The MetroPCS Communications, Inc. (PCS) and T-Mobile USA merger faces uncertainty prior to the shareholder round for its approval. In a recent press release, MetroPCS stated that its shareholder, P. Schoenfeld Asset Management LP, issued a letter questioning the viability of the deal.
P. Schoenfeld has strongly condemned the proposed merger, citing unfair valuation to MetroPCS’ shareholders. The shareholder also criticized that the deal is not properly sketched out. Further, P. Schoenfeld highlights the fact that MetroPCS could have considered other viable options that could have aided in appraising its market value as a stand-alone company.
News regarding the debacle with shareholders’ consent has been hitting headlines since the company received the FCC approval. Another major shareholder, Paulson & Co also condemned the deal on grounds of the high debt level that it would impose on the new entity.
However, last week, MetroPCS issued a letter stating that the deal offers shareholders a 70% to 90% premium. In addition, the combined debt capital for the new company would be similar to that of the other big players in the industry and historical average of MetroPCS.
MetroPCS strongly believes that the merger with T-Mobile USA would boost its operations in the U.S. and safeguard its market share against rivals like AT&T, Inc. (T) and Verizon Communications Inc. (VZ) and Sprint Nextel Corp. (S).

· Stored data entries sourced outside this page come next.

-- ==== Sys2Proof/Machine/Links.lean ====
section
/-! DEFINITION. The die link, the bandwidth regulators' clock, the power alarm and the forecast (R128, R218, R228,
R437 to R440, R444). -/

namespace Sys2Proof.Machine

/-! ## Exponent coding (R438) -/

/-- Meet exponent e: move it to the front, or put it there and drop the last. -/
def meetExponent (t : List (BitVec 8)) (e : BitVec 8) : List (BitVec 8) :=
  match t.findIdx? (· = e) with
  | some j => e :: t.eraseIdx j
  | none => e :: t.take 7

/-- The bits of bytes, the low bit of each first (log 60: DEDUCED). -/
def bitsOf (bs : List Byte) : List Bool := bs.flatMap fun b => (List.range 8).map fun i => b.getLsbD i

/-- The number of bits, low bit first. -/
def bitsNat : List Bool → Nat
  | [] => 0
  | b :: r => (if b then 1 else 0) + 2 * bitsNat r

/-- Decode n elements of `frac` fraction bits: their exponents, signs and fractions as numbers of the element's
width, and the table after them. -/
def decodeElements (frac : Nat) : Nat → List Bool → List (BitVec 8) → List Nat × List (BitVec 8)
  | 0, _, t => ([], t)
  | n + 1, bits, t =>
    let hit := bits.head? = some false
    let e : BitVec 8 := if hit then t.getD (bitsNat ((bits.drop 1).take 3)) 0 else BitVec.ofNat 8 (bitsNat ((bits.drop 1).take 8))
    let rest := bits.drop (if hit then 4 else 9)
    let v := bitsNat (rest.take (frac + 1))
    let x := v / 2 ^ frac * 2 ^ (frac + 8) + e.toNat * 2 ^ frac + v % 2 ^ frac
    let (xs, t) := decodeElements frac n (rest.drop (frac + 1)) (meetExponent t e)
    (x :: xs, t)

/-- Decode a coded line of FMT 1 (FP32) or 2 (BF16). -/
def decodeLine (bf16 : Bool) (bs : List Byte) (t : List (BitVec 8)) : List Byte × List (BitVec 8) :=
  let (xs, t) := if bf16 then decodeElements 7 64 (bitsOf bs) t else decodeElements 23 32 (bitsOf bs) t
  (xs.flatMap fun x => leBytes (if bf16 then 2 else 4) x, t)

/-- The low n bits of a number, low bit first. -/
def natBits (n v : Nat) : List Bool := (List.range n).map fun i => v.testBit i

/-- Bits in bytes, the low bit of each first; the last byte is filled up with zeros. -/
def bytesOfBits (bits : List Bool) : List Byte :=
  (cutEvery 8 ((bits.length + 7) / 8) bits).map fun b => BitVec.ofNat 8 (bitsNat b)

/-- Code elements of `frac` fraction bits: the bits, and the table after them. -/
def encodeElements (frac : Nat) : List Nat → List (BitVec 8) → List Bool × List (BitVec 8)
  | [], t => ([], t)
  | x :: xs, t =>
    let e : BitVec 8 := BitVec.ofNat 8 (x / 2 ^ frac)
    let v := x / 2 ^ (frac + 8) * 2 ^ frac + x % 2 ^ frac
    let head := match t.findIdx? (· = e) with
      | some j => false :: natBits 3 j
      | none => true :: natBits 8 e.toNat
    let (rest, t) := encodeElements frac xs (meetExponent t e)
    (head ++ natBits (frac + 1) v ++ rest, t)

If the deal materializes, it is expected to expedite financial growth with the estimated five-year CAGR for revenues, EBITDA and free cash flow in the range of 3–5%, 7–10% and 15–20%, respectively. Further, Deutsche Telekom will also facilitate the merged company’s operations with the $5.5 billion backstop commitment for MetroPCS third-party financial dealings.
We believe that despite significant progress in the MetroPCS and T-Mobile merger, constant backlash between shareholders add a level of uncertainty to its prospects. Further, such issues adversely affect the market value of the company as these create negative sentiments among investors.